### Recorded data
/-- Settles O39: both are skips, by the Boolean `Pressed(V[x])` and by its negation. -/
theorem keySkipsAskPressed : Obligations.KeySkipsAskPressed := by
  intro x s
  refine ⟨pressed s (s.getV x), fun keys rest hkeys hx => ?_, exec_skipsIf rfl Iff.rfl,
    exec_skipsIf rfl (iff_of_eq (Bool.not_eq_true' _))⟩
  rw [pressed_of_lt s hx, keySlot_of_cons hkeys hx]

/-- Settles O40: by what the scan for the least pressed key finds, the instruction is one write of `V[x]` or of `PC`. -/
theorem keyWaitTakesLeastKeyOrRewinds : Obligations.KeyWaitTakesLeastKeyOrRewinds := by
  refine ⟨encodedBy_of_row 33, fun x s => ⟨fun _ _ hkeys _ hk => keySlot_of_cons hkeys hk, ?_⟩⟩
  cases hfirst : firstPressed s with
  | some k =>
    obtain ⟨hk, hpressed, hleast⟩ := (firstPressed_eq_some_iff s k).1 hfirst
    exact .inl ⟨k, hk, hpressed, hleast, exec_writesReg (exec_ldVxK_of_some x hfirst) rfl⟩
  | none =>
    exact .inr ⟨(firstPressed_eq_none_iff s).1 hfirst, s.rewindPc, exec_ldVxK_of_none x hfirst, rfl,
      setPc_unchangedBut s _⟩

/-- Settles O41: such a step is its end alone, which leaves `PC` and memory, and so the fetched word. -/
theorem keyWaitStaysWhileNoKey : Obligations.KeyWaitStaysWhileNoKey := by
  intro s x hdecode hreleased
  have hstep := step_ldVxK_of_none hdecode ((firstPressed_eq_none_iff s).2 hreleased)
  exact ⟨endStep s, hstep, rfl, tickTimer_toNat s.dt, endStep_unchangedBut s⟩

/-- Settles O42: each is one write, of a register or of a timer. -/
theorem timerReadAndWrites : Obligations.TimerReadAndWrites := fun x s =>
  ⟨exec_writesReg rfl rfl, ⟨_, rfl, rfl, setDt_unchangedBut s (s.getV x)⟩,
    ⟨_, rfl, rfl, setSt_unchangedBut s (s.getV x)⟩⟩

end Sys2Proof

/-! The host between two steps (spec/60_exceptions.md section 9): the keys it holds down are the keys the next step finds
pressed. -/

namespace Sys2Proof

open Machine

/-- A slot of the host's vector holds `KEY_DOWN` when its key is held down, else 0 (R137). -/
theorem hostKeys_getElem (p : Params) (down : List Nat) {k : Nat} (hk : k < 16) :
    (hostKeys p down)[k]'hk = if k ∈ down then p.keyDown.val else 0#8 := by
  simp [hostKeys]

/-- The vector that the host leaves is the one whose slots the next step reads (R42, R20). -/
theorem keySlot_setKeys (s : State) (keys : Keypad) (k : Nat) : keySlot (s.setKeys keys) k = keys.getD k 0#8 := rfl

/-- A key is pressed where its slot is not 0, and the host leaves 0 only in the slots of the keys it does not hold down,
for `KEY_DOWN` is not 0 (R20, R137, D8). -/
theorem pressed_setKeys_hostKeys_iff (p : Params) (down : List Nat) (s : State) {k : Byte} (hk : k.toNat < 16) :
    pressed (s.setKeys (hostKeys p down)) k = true ↔ k.toNat ∈ down := by
  have hreleased : (hostKeys p down).getD k.toNat 0#8 = 0#8 ↔ k.toNat ∉ down := hostKeys_getD_eq_zero_iff p down hk
  rw [pressed_of_lt _ hk, keySlot_setKeys, decide_eq_true_iff, Ne, hreleased, not_not]

/-- Settles O55: a slot is `KEY_DOWN` or 0 by the list, and `Pressed` tells the two apart. -/
theorem hostKeysArePressed : Obligations.HostKeysArePressed := fun p down s =>
  ⟨fun _ hk => hostKeys_getElem p down hk, fun _ hk => pressed_setKeys_hostKeys_iff p down s hk⟩

end Sys2Proof

/-! The host's launch and its loop (spec/70_reset_and_hazards.md R150 to R155): what a launch answers, where it puts the
program, and how many of the engine's steps the loop takes. -/

namespace Sys2Proof.Machine

section
variable {p : Params} {program : List Byte}

/-- The two regions share an address: the program is not empty, and each begins before the other ends (R152). -/
theorem overlapsFont_iff (p : Params) (len : Nat) : overlapsFont p len = true ↔
    0 < len ∧ p.progBase.val < p.fontBase.val + 80 ∧ p.fontBase.val < p.progBase.val + len :=
  decide_eq_true_iff

/-- A program longer than the memory from `PROG_BASE` on is refused (R152, D19). -/
theorem launchWith_of_tooLong (hlen : 4096 - p.progBase.val < program.length) :
    launchWith p program = .refused .programTooLong :=
  if_pos hlen

/-- A program that meets R152's preconditions is loaded into the reset state (R150, R155). -/
theorem launchWith_of_fits (hlen : program.length ≤ 4096 - p.progBase.val) (hfont : ¬ overlapsFont p program.length = true) :
    launchWith p program = .next (loadProgram program (State.resetWith p)) :=
  (if_neg hlen.not_gt).trans (if_neg hfont)

/-- The font's refusal is given to the programs that fit in memory and meet the font, and to no others (R152, D19). -/
theorem launchWith_eq_programOverlapsFont_iff : launchWith p program = .refused .programOverlapsFont ↔
    program.length ≤ 4096 - p.progBase.val ∧ overlapsFont p program.length = true := by
  rcases lt_or_ge (4096 - p.progBase.val) program.length with hlong | hlen
  · simp [launchWith_of_tooLong hlong, hlong]
  · by_cases hfont : overlapsFont p program.length = true
    · exact iff_of_true ((if_neg hlen.not_gt).trans (if_pos hfont)) ⟨hlen, hfont⟩
    · simp [launchWith_of_fits hlen hfont, hfont]

/-- Byte `k` of a loaded program is read at `PROG_BASE + k` (R152). -/
theorem loadProgram_byteAt (s : State) (hlen : program.length ≤ 4096 - s.params.progBase.val) {k : Nat} {b : Byte}
    (hb : program[k]? = some b) : (loadProgram program s).byteAt (s.params.progBase.val + k) = b :=
  s.storeBytes_byteAt _ program (hlen.trans (Nat.sub_le ..)) k b hb

/-- A program that fits in memory does not wrap, so loading it leaves every byte outside its region (R152). -/
theorem loadProgram_byteAt_of_outside (s : State) (hlen : program.length ≤ 4096 - s.params.progBase.val) {a : Nat}
    (ha : a < 4096) (hout : a < s.params.progBase.val ∨ s.params.progBase.val + program.length ≤ a) :
    (loadProgram program s).byteAt a = s.byteAt a := by
  refine s.storeBytes_byteAt_of_outside _ program a fun j hj => ?_
  change a % 4096 ≠ (s.params.progBase.val + j) % 4096
  rw [Nat.mod_eq_of_lt ha, Nat.mod_eq_of_lt (by omega)]
  omega

/-- Loading writes memory by `MemWrite` alone, which keeps its canonical form. -/
theorem loadProgram_inv {s : State} (h : Inv s) : Inv (loadProgram program s) := by
  obtain ⟨hmem, hdisp⟩ := h
  exact ⟨memWrite_wf hmem _ program, hdisp⟩

end

/-- With the suggested parameters the font ends before the program begins (D3, D4). -/
theorem not_overlapsFont_suggested (len : Nat) : ¬ overlapsFont Params.suggested len = true := fun h =>
  absurd ((overlapsFont_iff _ _).1 h).2.1 (by decide)

/-- The launch's preconditions as the statement gives them keep the program apart from the font (R152). -/
theorem not_overlapsFont_of_apart {p : Params} {program : List Byte}
    (hapart : program = [] ∨ p.fontBase.val + 80 ≤ p.progBase.val ∨ p.progBase.val + program.length ≤ p.fontBase.val) :
    ¬ overlapsFont p program.length = true := by
  rw [overlapsFont_iff]
  rcases hapart with rfl | hafter | hbefore
  · exact fun h => absurd h.1 (Nat.lt_irrefl 0)
  · omega
  · omega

### To do
All of the entries must be written out exactly as they stand.

### Result below
/-- Settles O39: both are skips, by the Boolean `Pressed(V[x])` and by its negation. -/
theorem keySkipsAskPressed : Obligations.KeySkipsAskPressed := by
  intro x s
  refine ⟨pressed s (s.getV x), fun keys rest hkeys hx => ?_, exec_skipsIf rfl Iff.rfl,
    exec_skipsIf rfl (iff_of_eq (Bool.not_eq_true' _))⟩
  rw [pressed_of_lt s hx, keySlot_of_cons hkeys hx]

/-- Settles O40: by what the scan for the least pressed key finds, the instruction is one write of `V[x]` or of `PC`. -/
theorem keyWaitTakesLeastKeyOrRewinds : Obligations.KeyWaitTakesLeastKeyOrRewinds := by
  refine ⟨encodedBy_of_row 33, fun x s => ⟨fun _ _ hkeys _ hk => keySlot_of_cons hkeys hk, ?_⟩⟩
  cases hfirst : firstPressed s with
  | some k =>
    obtain ⟨hk, hpressed, hleast⟩ := (firstPressed_eq_some_iff s k).1 hfirst
    exact .inl ⟨k, hk, hpressed, hleast, exec_writesReg (exec_ldVxK_of_some x hfirst) rfl⟩
  | none =>
    exact .inr ⟨(firstPressed_eq_none_iff s).1 hfirst, s.rewindPc, exec_ldVxK_of_none x hfirst, rfl,
      setPc_unchangedBut s _⟩

/-- Settles O41: such a step is its end alone, which leaves `PC` and memory, and so the fetched word. -/
theorem keyWaitStaysWhileNoKey : Obligations.KeyWaitStaysWhileNoKey := by
  intro s x hdecode hreleased
  have hstep := step_ldVxK_of_none hdecode ((firstPressed_eq_none_iff s).2 hreleased)
  exact ⟨endStep s, hstep, rfl, tickTimer_toNat s.dt, endStep_unchangedBut s⟩

/-- Settles O42: each is one write, of a register or of a timer. -/
theorem timerReadAndWrites : Obligations.TimerReadAndWrites := fun x s =>
  ⟨exec_writesReg rfl rfl, ⟨_, rfl, rfl, setDt_unchangedBut s (s.getV x)⟩,
    ⟨_, rfl, rfl, setSt_unchangedBut s (s.getV x)⟩⟩

end Sys2Proof

/-! The host between two steps (spec/60_exceptions.md section 9): the keys it holds down are the keys the next step finds
pressed. -/

namespace Sys2Proof

open Machine

/-- A slot of the host's vector holds `KEY_DOWN` when its key is held down, else 0 (R137). -/
theorem hostKeys_getElem (p : Params) (down : List Nat) {k : Nat} (hk : k < 16) :
    (hostKeys p down)[k]'hk = if k ∈ down then p.keyDown.val else 0#8 := by
  simp [hostKeys]

/-- The vector that the host leaves is the one whose slots the next step reads (R42, R20). -/
theorem keySlot_setKeys (s : State) (keys : Keypad) (k : Nat) : keySlot (s.setKeys keys) k = keys.getD k 0#8 := rfl

/-- A key is pressed where its slot is not 0, and the host leaves 0 only in the slots of the keys it does not hold down,
for `KEY_DOWN` is not 0 (R20, R137, D8). -/
theorem pressed_setKeys_hostKeys_iff (p : Params) (down : List Nat) (s : State) {k : Byte} (hk : k.toNat < 16) :
    pressed (s.setKeys (hostKeys p down)) k = true ↔ k.toNat ∈ down := by
  have hreleased : (hostKeys p down).getD k.toNat 0#8 = 0#8 ↔ k.toNat ∉ down := hostKeys_getD_eq_zero_iff p down hk
  rw [pressed_of_lt _ hk, keySlot_setKeys, decide_eq_true_iff, Ne, hreleased, not_not]

/-- Settles O55: a slot is `KEY_DOWN` or 0 by the list, and `Pressed` tells the two apart. -/
theorem hostKeysArePressed : Obligations.HostKeysArePressed := fun p down s =>
  ⟨fun _ hk => hostKeys_getElem p down hk, fun _ hk => pressed_setKeys_hostKeys_iff p down s hk⟩

end Sys2Proof

/-! The host's launch and its loop (spec/70_reset_and_hazards.md R150 to R155): what a launch answers, where it puts the
program, and how many of the engine's steps the loop takes. -/

namespace Sys2Proof.Machine

section
variable {p : Params} {program : List Byte}

/-- The two regions share an address: the program is not empty, and each begins before the other ends (R152). -/
theorem overlapsFont_iff (p : Params) (len : Nat) : overlapsFont p len = true ↔
    0 < len ∧ p.progBase.val < p.fontBase.val + 80 ∧ p.fontBase.val < p.progBase.val + len :=
  decide_eq_true_iff

/-- A program longer than the memory from `PROG_BASE` on is refused (R152, D19). -/
theorem launchWith_of_tooLong (hlen : 4096 - p.progBase.val < program.length) :
    launchWith p program = .refused .programTooLong :=
  if_pos hlen

/-- A program that meets R152's preconditions is loaded into the reset state (R150, R155). -/
theorem launchWith_of_fits (hlen : program.length ≤ 4096 - p.progBase.val) (hfont : ¬ overlapsFont p program.length = true) :
    launchWith p program = .next (loadProgram program (State.resetWith p)) :=
  (if_neg hlen.not_gt).trans (if_neg hfont)

/-- The font's refusal is given to the programs that fit in memory and meet the font, and to no others (R152, D19). -/
theorem launchWith_eq_programOverlapsFont_iff : launchWith p program = .refused .programOverlapsFont ↔
    program.length ≤ 4096 - p.progBase.val ∧ overlapsFont p program.length = true := by
  rcases lt_or_ge (4096 - p.progBase.val) program.length with hlong | hlen
  · simp [launchWith_of_tooLong hlong, hlong]
  · by_cases hfont : overlapsFont p program.length = true
    · exact iff_of_true ((if_neg hlen.not_gt).trans (if_pos hfont)) ⟨hlen, hfont⟩
    · simp [launchWith_of_fits hlen hfont, hfont]

/-- Byte `k` of a loaded program is read at `PROG_BASE + k` (R152). -/
theorem loadProgram_byteAt (s : State) (hlen : program.length ≤ 4096 - s.params.progBase.val) {k : Nat} {b : Byte}
    (hb : program[k]? = some b) : (loadProgram program s).byteAt (s.params.progBase.val + k) = b :=
  s.storeBytes_byteAt _ program (hlen.trans (Nat.sub_le ..)) k b hb

/-- A program that fits in memory does not wrap, so loading it leaves every byte outside its region (R152). -/
theorem loadProgram_byteAt_of_outside (s : State) (hlen : program.length ≤ 4096 - s.params.progBase.val) {a : Nat}
    (ha : a < 4096) (hout : a < s.params.progBase.val ∨ s.params.progBase.val + program.length ≤ a) :
    (loadProgram program s).byteAt a = s.byteAt a := by
  refine s.storeBytes_byteAt_of_outside _ program a fun j hj => ?_
  change a % 4096 ≠ (s.params.progBase.val + j) % 4096
  rw [Nat.mod_eq_of_lt ha, Nat.mod_eq_of_lt (by omega)]
  omega

/-- Loading writes memory by `MemWrite` alone, which keeps its canonical form. -/
theorem loadProgram_inv {s : State} (h : Inv s) : Inv (loadProgram program s) := by
  obtain ⟨hmem, hdisp⟩ := h
  exact ⟨memWrite_wf hmem _ program, hdisp⟩

end

/-- With the suggested parameters the font ends before the program begins (D3, D4). -/
theorem not_overlapsFont_suggested (len : Nat) : ¬ overlapsFont Params.suggested len = true := fun h =>
  absurd ((overlapsFont_iff _ _).1 h).2.1 (by decide)

/-- The launch's preconditions as the statement gives them keep the program apart from the font (R152). -/
theorem not_overlapsFont_of_apart {p : Params} {program : List Byte}
    (hapart : program = [] ∨ p.fontBase.val + 80 ≤ p.progBase.val ∨ p.progBase.val + program.length ≤ p.fontBase.val) :
    ¬ overlapsFont p program.length = true := by
  rw [overlapsFont_iff]
  rcases hapart with rfl | hafter | hbefore
  · exact fun h => absurd h.1 (Nat.lt_irrefl 0)
  · omega
  · omega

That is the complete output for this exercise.